Sur la Route des phares dans le Finistère, une étape offre un décor particulièrement étonnant. À la pointe Saint-Mathieu, un phare de 37 mètres se dresse juste à côté des ruines d'une ancienne abbaye. Une proximité qui ne doit rien au hasard : bien avant la construction du phare actuel, des moines éclairaient déjà les marins depuis ce site.
Quand les moines guidaient les marins
« L'abbaye a été initialement construite au XIe siècle, c'est ce qu'on a de plus ancien archéologiquement parlant sur le territoire », explique Alexandre Czapla, médiateur patrimoine au phare Saint-Mathieu.
Au cœur des ruines se trouve notamment une ancienne tour. « C'est une tour qui a été construite au XIIIe siècle par les moines et qui mesurait une quarantaine de mètres de hauteur.

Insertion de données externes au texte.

/-- A save image with no byte after its seal, which holds the first four bytes of the SHA3-512 of nothing (FIPS 202) and the generation. -/
def savedTask : SavedTask :=
  { gen := 0, size := 0, digest := [0xa6#8, 0x9f, 0x73, 0xcc], saveGtc := 0, warps := [], teams := [], copies := [], locks := [], dacc := [], passes := [], gangs := []
    sram := [], ecc := [] }

/-- Premises of SavesAndRestores: a newcomer that outranks the running task and fits nowhere, a drain that has run out, a save whose task is
drained before its deadline, a seal that matches and one that does not. -/
theorem witness_SavesAndRestores :
    (let big : Node := { readyNode with clus := 511, tok := 9 }
    let run : Node := { trialNode with tframe := 0x400000040000 }
    let m : Mach := { framed (seat .nop).mach with nodes := [(1, run), (2, big)] }
    !placeable m big && turnOf m big && victim m big == some (1, run) && decide (taskBeats m 1 = 0) && run.resident &&
    (let m1 := stopTask State.reset.dev (beginSave State.reset.dev m 1 false) 1
     !(taskWarps m1 1).isEmpty && drained m1 1) &&
    (let m : Mach := { framed (seat .nop).mach with nodes := [(1, { readyNode with saved := some savedTask })] }
     let m := updCtx m 1 fun c => { c with savebase := 0x400000040000, stride := 65536 }
     (putRange m 1 0x400000040000 (savedTask.digest ++ leBytes 4 0#64)).any fun m =>
       (getCtx? m 1).any fun c => (getNode? m 1).any fun n => (sealOk 0 m c n savedTask).2 && !(sealOk 0 m c n { savedTask with gen := 7 }).2 &&
       (fitOn m n [2]).isSome && clustersOk m n [2] && turnOf m n)) = true := by decide +kernel

/-- A warp frozen for a first touch of the page at 0x400000050000. -/
def touchMach : Mach :=
  updWarp (framed (seat .nop).mach) 16 fun w => { w with
    trapped := .pumal 0x400000040000 false none, record := some { userTrapRecord with code := 0x40, addr := 0x400000050000 } }

/-- Premises of PumalServices: a listed miss, a touch that can be served, a frozen warp with each kind of code, a request that hits. -/
theorem witness_PumalServices :
    (({ touchMach with misses := [{ die := 0, ctx := 1, page := 5 }] } : Mach).misses.contains { die := 0, ctx := 1, page := 5 } &&
    (touchMach.warps.any fun x => waitsTouch 1 (0x400000050000 / 65536) x.2) && (serveTouch touchMach 1 0x400000050000).isSome &&
    (serveTouch (framed (seat .nop).mach) 1 0x500000050000).isSome && (serveTouch touchMach 1 0xb00000000000).isNone &&
    (getWarp? touchMach 16).any (fun w => w.record.any (·.code == 0x40) && (match w.trapped with | .pumal _ i _ => !i | _ => false)) &&
    (TlbScope.hits { ctx := some 1, range := none } { ctx := 1, page := 5, level := 0, leaf := 0 }) &&
    !tlbBusy touchMach { ctx := some 1, range := none }) = true := by decide +kernel

/-- A debuggable context that samples every cycle, and whose breakpoint 0 stands at the warp's bundle. -/
def debugMach : Mach :=
  updCtx (seat .nop).mach 1 fun c => { c with dbg := true, page := [(0, 0x20#64), (0x40, 0x8000100000000000#64)] }

/-- Premises of DebugUnit: a warp with no stop due, a stopped one, a dump that cannot be made, a core that is sampled. -/
theorem witness_DebugUnit :
    ((getWarp? (atBoundary 0 (framed (seat .nop).mach) 16) 16).any (fun w =>
      (stopDue (atBoundary 0 (framed (seat .nop).mach) 16) 16 w (dueStreams (atBoundary 0 (framed (seat .nop).mach) 16) w)).isNone) &&
    (getWarp? (stopWarp State.reset.dev (seat .nop).mach 16 0 0 { code := 1, value := 7 }) 16).any (fun w => w.stopped.isSome) &&
    sampled debugMach 4 == some 16 && (getCore debugMach 4).sampledTo == 0 && (getWarp? debugMach 16).any (fun w => (ctxOf debugMach w).any fun c => c.dbg && (dbgWord c 0).getLsbD 5) &&
    (sampled debugMach 8).isNone) = true := by decide +kernel

/-! ### Events of power, wear and time -/

/-- Every clamp source holds: a droop of cluster 511, die 1's current, the package's power, a full store. -/
def droopPcc : Pcc :=
  { Pcc.atReset with droops := [511], amps := (0, 2401), load := 3401, melt := 1023, power := 2201 }

/-- A ramp of 64 W per µs to 640 W, 50 ns before the launch. -/
def rampPcc : Pcc := { Pcc.atReset with balen := true, bstep := 640, sso := 50, ramp := 64 }

/-- Premises of PowerControl: the limits of each write, a source that hits one cluster, a store that heats, cools and is corrected, a
request without and with a lease, a launch. -/
theorem witness_PowerControl :
    (writeOk .tlbiCtl (2#64 <<< 61) && !writeOk .tlbiCtl (3#64 <<< 61) && bits (3#64 <<< 61 : DWord) 62 61 == 3 &&
    writeOk .pccLim (1#64 <<< 48) && !writeOk .pccLim (0xffff#64) && clampTargets State.reset.mach droopPcc (.droop 511) == [511] &&
    (clampTargets State.reset.mach State.reset.dev.pcc (.droop 511)).isEmpty && (clampTargets State.reset.mach droopPcc (.current 1)).contains 256 &&
    !(clampTargets State.reset.mach droopPcc (.current 1)).contains 255 && (clampTargets State.reset.mach droopPcc .ceiling).contains 0 &&
    (clampTargets State.reset.mach droopPcc .melt).contains 511 && !clampHeld State.reset.dev.pcc 3 && clampHeld droopPcc 3 &&
    mapWf State.reset.mach.clusters && launchBallast rampPcc 19950 (20000, 0) == 640000 && launchBallast rampPcc 19940 (20000, 0) == 640000 - 640 &&
    launchBallast rampPcc 20001 (20000, 0) == 640000 - 64 &&
    decide (min State.reset.dev.pcc.susw State.reset.dev.pcc.qc < 2201) && decide (2200 ≤ min State.reset.dev.pcc.susw State.reset.dev.pcc.qc) &&
    decide (State.reset.dev.pcc.e ≤ 1600000000000) && (getTeam? (seat .nop).mach 512).any (fun t => t.lease.isNone) && !State.reset.dev.pcc.rfz &&
    State.reset.mach.sprints.isEmpty) = true := by decide +kernel

/-- Premises of EnergyAndWear: a cluster that a droop clamps, one that may be unclamped, nothing pending, a context, the lowest margin of
die 1, the day's end. -/
theorem witness_EnergyAndWear :
    (mapWf State.reset.mach.clusters && (clampTargets State.reset.mach droopPcc .melt).contains 0 &&
    (let m := updCluster State.reset.mach 3 fun x => { x with clp := 4, sourceAt := some 0 }
     !(getCluster m 3).hold4 && decide (1 < (getCluster m 3).clp) && !clampHeld State.reset.dev.pcc 3 && decide (0 + 20000 ≤ 20000)) &&
    cutShares 10 3 0 [(1, 1), (2, 1), (0, 1)] == [(1, 3), (2, 3), (0, 4)] && State.reset.dev.pcc.early == 0 && State.reset.dev.pcc.owed.isEmpty &&
    (let s := seat .nop
     let s : State := { s with dev := updPcc s.dev fun p => { p with pending := [(1, 5 * 2 ^ 32)] } }
     (settleEnergy s 1).dev.pcc.early == 5 * 2 ^ 32 && (getNode? (settleEnergy s 1).mach 1).any (·.energy == 5)) &&
    (chargeNode { State.reset.dev with pcc := { Pcc.atReset with owed := [(9, (1, 0))] } } (seat .nop).mach 9 (2 ^ 33)).2.ctxs.any (·.2.energy == 2) &&
    clusterMargin Wear.atReset 3 [50, 41, 60, 70, 80, 90, 99, 45] == some 41 &&
    State.reset.dev.pcc.pending.isEmpty && State.reset.dev.pcc.frac.isEmpty && (getNode? State.reset.mach 0).isNone &&
    (getCtx? (seat .nop).mach 1).any (fun c => !c.esat && decide (c.energy + 5 < 2 ^ 64)) && (lowestMargin State.reset.mach 1).isSome &&
    (let m := updCluster State.reset.mach 300 fun x => { x with margin := -1 }
     lowestMargin m 1 == some 300 && decide ((getCluster m 300).margin < 0)) &&
    decide (State.reset.dev.gtc < State.reset.dev.wear.lastDay + 86400000000000)) = true := by decide +kernel

/-- A source one step from the grandmaster 7, and one two steps from it. -/
def nearSource : Announce :=
  { priority1 := 1, clockClass := 6, accuracy := 0, variance := 0, priority2 := 1, identity := 7, domain := 0, steps := 1, sender := 20 }
def farSource : Announce := { nearSource with steps := 2, sender := 10 }

/-- A selected source, and a measurement that lacks only its response. -/
def ptpState : Ptp :=
  { Ptp.atReset with
    source := some nearSource, foreign := [(nearSource, 0)]
    t1 := some 10, t2 := some 30, t3 := some 50, dseq := 4, seqId := 3 }

/-- Premises of TimeReceiver: messages of the selected source and of another, and eight seconds without one. -/
theorem witness_TimeReceiver :
    (ptpState.source.any (fun a => a.sender = 20 && a.sender != 10) && announceBefore nearSource farSource && !announceBefore farSource nearSource &&
    (dropSilent 5999999999 ptpState).source.isSome && (dropSilent 6000000000 ptpState).source.isNone &&
    bits (5 : DWord) 6 0 != ptpState.domain && ptpState.t1.isSome && ptpState.t2.isSome && ptpState.t3.isSome &&
    ptpState.dseq == 4 && ({ ptpState with t1 := none } : Ptp).t1.isNone && decide (0 + 8000000000 ≤ 8000000000) && Ptp.atReset.source.isNone) = true := by
  decide +kernel

/-- Premises of BootAndSupply: images at the head of the inputs, the supply on and off, a marker that permits a resume. -/
theorem witness_BootAndSupply :
    (let i : DieImage := { body := [], sig := [], version := 1, fuse := 1, pumal := [] }
    let b : BootInput := { standby := true, holdup := 1000, d0 := i, d1 := i, lost := [], pkg := 0, pod := 0, rates := [] }
    (bootInput? (.images true 1000 i i [] 7 3 [])).isSome && (bootInput? (.images true 999 i i [] 7 3 [])).any (·.holdup < 1000) &&
    !clusterSurvives [.spadBank 3 0] (false, false) 3 && clusterSurvives [.spadBank 3 0] (false, false) 4 &&
    keepsRecovery [0] 0 (.l2OrHbm 0 0) && !keepsRecovery [9000] 0 (.l2OrHbm 0 0) && State.reset.dev.supply == .on && !mayResume State.reset.dev b) = true := by decide +kernel

/-! ### The host's messages -/

/-- An item with KIND, CTX and BODY as given, as message 1 of a host, alone in the mailbox of slot 0, whose session is 5. -/
def messageState (kind ctx : Nat) (body : List Byte) : State × Msg :=
  let item := leBytes 8 1#64 ++ leBytes 2 (BitVec.ofNat 16 kind) ++ leBytes 2 0#16 ++ leBytes 4 (BitVec.ofNat 32 ctx) ++ body ++
    List.replicate (48 - body.length) 0#8
  let f : Frame := { fseq := 0, session := 5, rsvd := 0, slot := 0, count := 1, typ := 0, ver := 1, items := item, tag := [] }
  let s := seat .nop
  let slot : HostSlot := { HostSlot.unused with session := 5, windows := [(1, (1, 0x400000040000, 64))] }
  ({ s with mach := framed s.mach, dev := { s.dev with mailbox := [(f, 0)], slots := [(0, slot)] } }, { frame := f, item := item })

/-- What `standing` and `admissible` ask. -/
def messageOk (kind ctx : Nat) (body : List Byte) (used : List (Nat × Nat)) (needs : Bool) (more : State → Msg → Bool) : Bool :=
  let (s, q) := messageState kind ctx body
  let s1 : State := { s with dev := { s.dev with mailbox := [] } }
  q.item == itemAt q.frame 0 && q.frame.typ == 0 && q.kind == kind && sessionLive s1.dev q.frame && q.frame.session != 0 &&
  decide (sequenceCheck s1.dev q = none) && (if needs then (msgCtx? s1 q).isSome else q.ctx == 0) && bodyClear q used && !journalFull s1.dev &&
  mapWf s1.dev.slots && more s1 q

/-- Premises of JournalledMessages and of OtherHostTraffic, for one message of each kind. -/
theorem witness_JournalledMessages :
    (messageOk 0x21 1 (List.replicate 32 255#8) [(0, 32)] true (fun _ _ => true) && messageOk 0x22 1 [1#8] [(0, 32)] true (fun _ _ => true) &&
    messageOk 0x23 1 [1#8] [(0, 4)] true (fun s q => (getNode? s.mach (q.field 0 4)).all fun n => n.ctx = q.ctx) &&
    messageOk 0x20 1 (leBytes 8 0x400000040000#64) [(0, 8)] true (fun _ q => q.field 0 8 % 64 == 0) &&
    messageOk 0x11 1 [] [] true (fun _ _ => true) &&
    messageOk 0x12 1 (leBytes 8 0x400000040000#64 ++ leBytes 8 (1#64 <<< 32)) [(0, 16)] true (fun s q => q.field 8 8 == 2 ^ 32 &&
      freeWindow s.dev q.slot == some 2) &&
    messageOk 0x13 1 [1#8] [(0, 1), (8, 32)] true (fun s q => (mapGet? (getHostSlot s.dev q.slot).windows (q.field 0 1)).isSome) &&
    messageOk 0x10 0 (leBytes 8 0xfff00#64) [(0, 8)] false (fun _ q => q.field 0 8 % 256 == 0 && q.field 0 8 + 256 ≤ 2 ^ 20)) = true := by
  decide +kernel

theorem witness_OtherHostTraffic :
    (messageOk 0x01 0 [] [(0, 32)] false (fun _ _ => true) && messageOk 0x02 0 [] [] false (fun _ _ => true) &&
    messageOk 0x03 0 (leBytes 8 1#64 ++ [15#8]) [(0, 8), (8, 1)] false (fun _ q => 1 ≤ q.field 0 8 && q.field 8 1 == 15) &&
    messageOk 0x14 1 (leBytes 8 0x400000040000#64 ++ leBytes 8 64#64) [(0, 16)] true (fun s q =>
      (readRange 0 s.mach q.ctx (q.field 0 8) (q.field 8 8)).2.length == q.field 8 8) &&
    messageOk 0x24 1 (leBytes 8 0#64 ++ leBytes 8 1#64) [(0, 1), (8, 8)] true (fun s q => (queried s q).any (·.1 == q.ctx)) &&
    messageOk 0x24 1 (leBytes 8 1#64 ++ leBytes 8 9#64) [(0, 1), (8, 8)] true (fun s q => (queried s q).isNone) &&
    (let q := messageState 0x24 2 (leBytes 8 0#64 ++ leBytes 8 1#64)
    (queried q.1 q.2).any (·.1 != q.2.ctx)) &&
    messageOk 0x7f 1 [] [] true (fun _ q => !listedKinds.contains q.kind)) = true := by decide +kernel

Donc à peu près comme le phare actuel, qui mesure 37 mètres », poursuit-il. Cette tour avait une fonction bien particulière : elle permettait aux moines d'entretenir un feu destiné aux navigateurs. « C'était la tour à feu de l'abbaye, "tour-tan" en breton, qui signifie littéralement "tour feu". Les moines montaient au sommet et allumaient un feu pour éclairer la pointe Saint-Mathieu », raconte Alexandre Czapla.

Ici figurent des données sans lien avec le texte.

-- ==== Sys2Proof/Word.lean ====
section
/-! DEFINITION. The word types of the machine: a byte (a register, a memory cell, a timer) and a 16-bit word
(an opcode, `pc`, `I`, a stack entry). 00_scope.md R7, R10: every value is unsigned. -/

namespace Sys2Proof

/-- An 8-bit value: a general register, a byte of memory, a timer, an immediate `kk` (R7, R73). -/
abbrev Byte := BitVec 8

/-- A 16-bit value: an opcode, `pc`, `I`, a return address (R7, R70). -/
abbrev Word := BitVec 16

/-- A 12-bit address field `nnn` (R71). -/
abbrev Addr12 := BitVec 12

/-- A register index: a 4-bit field names one of V0..VF directly (R74). -/
abbrev RegIx := Fin 16

end Sys2Proof
end

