-- ==== Sys2Proof/Syntax.lean ====
section
/-! DEFINITION. The instructions: one constructor for each of the 35 rows of spec/opcode_table.json, in the table's
order, with the operand fields of 30_encoding.md R71 and R72. -/

namespace Sys2Proof

/-- One instruction of the base CHIP-8 set. `x` and `y` name registers, `kk` is a byte, `nnn` an address, `n` a row
count. -/
inductive Instr where
  /-- 0nnn SYS addr (R101) -/
  | sys (nnn : Addr12)
  /-- 00E0 CLS (R151) -/
  | cls
  /-- 00EE RET (R102) -/
  | ret
  /-- 1nnn JP addr (R103) -/
  | jp (nnn : Addr12)
  /-- 2nnn CALL addr (R104) -/
  | call (nnn : Addr12)
  /-- 3xkk SE Vx, byte (R105) -/
  | seImm (x : RegIx) (kk : Byte)
  /-- 4xkk SNE Vx, byte (R106) -/
  | sneImm (x : RegIx) (kk : Byte)
  /-- 5xy_ SE Vx, Vy (R107) -/
  | seReg (x y : RegIx)
  /-- 6xkk LD Vx, byte (R121) -/
  | ldImm (x : RegIx) (kk : Byte)
  /-- 7xkk ADD Vx, byte (R122) -/
  | addImm (x : RegIx) (kk : Byte)
  /-- 8xy0 LD Vx, Vy (R123) -/
  | ldReg (x y : RegIx)
  /-- 8xy1 OR Vx, Vy (R124) -/
  | or (x y : RegIx)
  /-- 8xy2 AND Vx, Vy (R125) -/
  | and (x y : RegIx)
  /-- 8xy3 XOR Vx, Vy (R126) -/
  | xor (x y : RegIx)
  /-- 8xy4 ADD Vx, Vy (R127) -/
  | addReg (x y : RegIx)
  /-- 8xy5 SUB Vx, Vy (R128) -/
  | sub (x y : RegIx)
  /-- 8xy6 SHR Vx, Vy (R129) -/
  | shr (x y : RegIx)
  /-- 8xy7 SUBN Vx, Vy (R130) -/
  | subn (x y : RegIx)
  /-- 8xyE SHL Vx, Vy (R131) -/
  | shl (x y : RegIx)
  /-- 9xy_ SNE Vx, Vy (R108) -/
  | sneReg (x y : RegIx)
  /-- Annn LD I, addr (R132) -/
  | ldI (nnn : Addr12)
  /-- Bnnn JP V0, addr (R109) -/
  | jpV0 (nnn : Addr12)
  /-- Cxkk RND Vx, byte (R134) -/
  | rnd (x : RegIx) (kk : Byte)
  /-- Dxyn DRW Vx, Vy, n (R152) -/
  | drw (x y : RegIx) (n : Fin 16)
  /-- Ex9E SKP Vx (R171) -/
  | skp (x : RegIx)
  /-- ExA1 SKNP Vx (R172) -/
  | sknp (x : RegIx)
  /-- Fx07 LD Vx, DT (R174) -/
  | ldXDT (x : RegIx)
  /-- Fx0A LD Vx, K (R173) -/
  | ldK (x : RegIx)
  /-- Fx15 LD DT, Vx (R175) -/
  | ldDT (x : RegIx)
  /-- Fx18 LD ST, Vx (R176) -/
  | ldST (x : RegIx)
  /-- Fx1E ADD I, Vx (R133) -/
  | addI (x : RegIx)
  /-- Fx29 LD F, Vx (R155) -/
  | ldF (x : RegIx)
  /-- Fx33 LD B, Vx (R190) -/
  | ldB (x : RegIx)
  /-- Fx55 LD [I], Vx (R191) -/
  | ldMemX (x : RegIx)
  /-- Fx65 LD Vx, [I] (R192) -/
  | ldXMem (x : RegIx)
  deriving DecidableEq, Repr

end Sys2Proof
end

Le phare Saint-Mathieu est l'un des phares les plus spectaculaires de la Route des Phares. ©Roole L'objectif était déjà celui d'un phare moderne : permettre aux marins de se repérer dans une zone délicate. « Ça permettait aux bateaux qui empruntaient ce chemin-là, le chenal du Four entre les îles et le continent, d'être éclairés à la pointe Saint-Mathieu. C'était l'ancêtre du phare. »
Peut-on vraiment parler du « premier phare de France » ?

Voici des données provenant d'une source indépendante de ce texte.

-- ==== Sys2Proof/Machine/HostOps.lean ====
section
/-! DEFINITION. The host's operations on the core (60_exceptions.md R222 to R229, 70_reset_and_hazards.md R240 to
R246). They happen between cycles only (R228), so they are functions beside `step` and not part of it (log entry 8). -/

namespace Sys2Proof.Machine

open Sys2Proof

/-- PROGRAM_BASE: the reset pc and the address of a loaded image (R7, R57). -/
def programBase : Nat := 0x200

/-- MAX_PROGRAM: the longest image (R7, R243). -/
def maxProgram : Nat := 4096 - programBase

/-- `load_program(bytes)` (R243): none is LoadError, with nothing written (R212). -/
def State.loadProgram (s : State) (image : List Byte) : Option State :=
  if image.length > maxProgram then none else some (s.writeBytes programBase image)

/-- `set_key(index, pressed)` (R225). -/
def State.setKey (s : State) (k : Fin 16) (pressed : Bool) : State :=
  { s with key := s.key.set k.val pressed k.isLt }

/-- The host's `tick()` (R224): an operation only under `external` coupling. -/
def State.hostTick (s : State) : Option State :=
  match s.config.timerCoupling with
  | .external => some s.tick
  | .perCycle => none

/-- One cell as the host sees it: ON_SENTINEL or 0 (R32, R226). -/
def cellByte (on : Bool) : Byte := if on then Config.onSentinel else 0

/-- `display_buffer()` (R226): the 2048 cells in row-major order, cell (x, y) at index y·64 + x (log
entry 12). -/
def State.displayBuffer (s : State) : List Byte :=
  s.disp.toList.flatMap fun row => row.toList.map cellByte

/-- `sound_timer()` (R227). -/
def State.soundTimer (s : State) : Byte := s.st

/-- The launch state of a claim (R246): a constructed machine with a loaded image and a given key latch. -/
def State.launch (c : Config) (keys : Vector Bool 16) (image : List Byte) : Option State :=
  State.loadProgram { State.construct c with key := keys } image

/-- What the host may do between two cycles (R222). -/
inductive HostOp where
  /-- `initialize()` (R241) -/
  | reinit
  /-- `load_program(bytes)` (R243) -/
  | loadProgram (image : List Byte)
  /-- `cycle()` (R223) -/
  | cycle
  /-- `tick()`, under `external` only (R224) -/
  | tick
  /-- `set_key(index, pressed)` (R225) -/
  | setKey (k : Fin 16) (pressed : Bool)
  /-- `display_buffer()` (R226) -/
  | displayBuffer
  /-- `sound_timer()` (R227) -/
  | soundTimer
  deriving DecidableEq, Repr

/-- What an operation gives back to the host (R222). -/
inductive HostReply where
  | nothing
  | ok
  | fault (r : FaultRecord)
  | loadError
  | cells (bytes : List Byte)
  | timer (b : Byte)
  deriving DecidableEq, Repr

/-- What `cycle()` returns: the fault that halts the core, or ok (R88, R223). -/
def cycleReply (s : State) : HostReply :=
  match s.fault with
  | some r => .fault r
  | none => .ok

/-- One host operation: the state after it and its reply; none where the host has no such operation (`tick()` under
`per_cycle`, R224; log entry 8). -/
def hostCall (op : HostOp) (s : State) : Option (State × HostReply) :=
  match op with
  | .reinit => some (s.reinit, .nothing)
  | .loadProgram image =>
    match s.loadProgram image with
    | some t => some (t, .ok)
    | none => some (s, .loadError)
  | .cycle =>
    match step s with
    | .next t => some (t, cycleReply t)
    | .fault _ => none
    | .refused _ => none
  | .tick => s.hostTick.map (·, .nothing)
  | .setKey k pressed => some (s.setKey k pressed, .nothing)
  | .displayBuffer => some (s, .cells s.displayBuffer)
  | .soundTimer => some (s, .timer s.soundTimer)

/-- Any number of host operations in any order (R228, R229): the state after them; none where one of them does not
exist. -/
def hostRun : List HostOp → State → Option State
  | [], s => some s
  | op :: ops, s =>
    match hostCall op s with
    | some (t, _) => hostRun ops t
    | none => none

end Sys2Proof.Machine
end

« On pourrait même dire que le premier phare de France a été construit ici », avance Alexandre Czapla. En réalité, il s'agit du premier feu du Finistère. La tour d'Ordre de Boulogne-sur-Mer, édifiée par les Romains au Ier siècle, est quant à elle considérée comme le premier phare attesté sur les côtes françaises.
La particularité de Saint-Mathieu est donc ailleurs : pendant plusieurs siècles, un édifice religieux a rempli ici une fonction comparable à celle d'un phare, avant que la signalisation maritime moderne ne prenne le relais.
Les ruines de l'abbaye donnent un charme inégalable au phare Saint-Mathieu. ©Roole Un phare construit dans le prolongement de l'abbaye
« C'est un feu qui a perduré jusque dans les années 1830. Ensuite, les conditions n'étaient plus optimales pour garder un feu, donc la tour a été démantelée et le phare Saint-Mathieu a été construit en remplacement », explique Alexandre Czapla.
Le phare que l'on peut admirer aujourd'hui est mis en service en 1835. Haut de 37 mètres, il perpétue ainsi, à quelques mètres des ruines de l'abbaye, une fonction exercée sur cette pointe depuis plusieurs siècles.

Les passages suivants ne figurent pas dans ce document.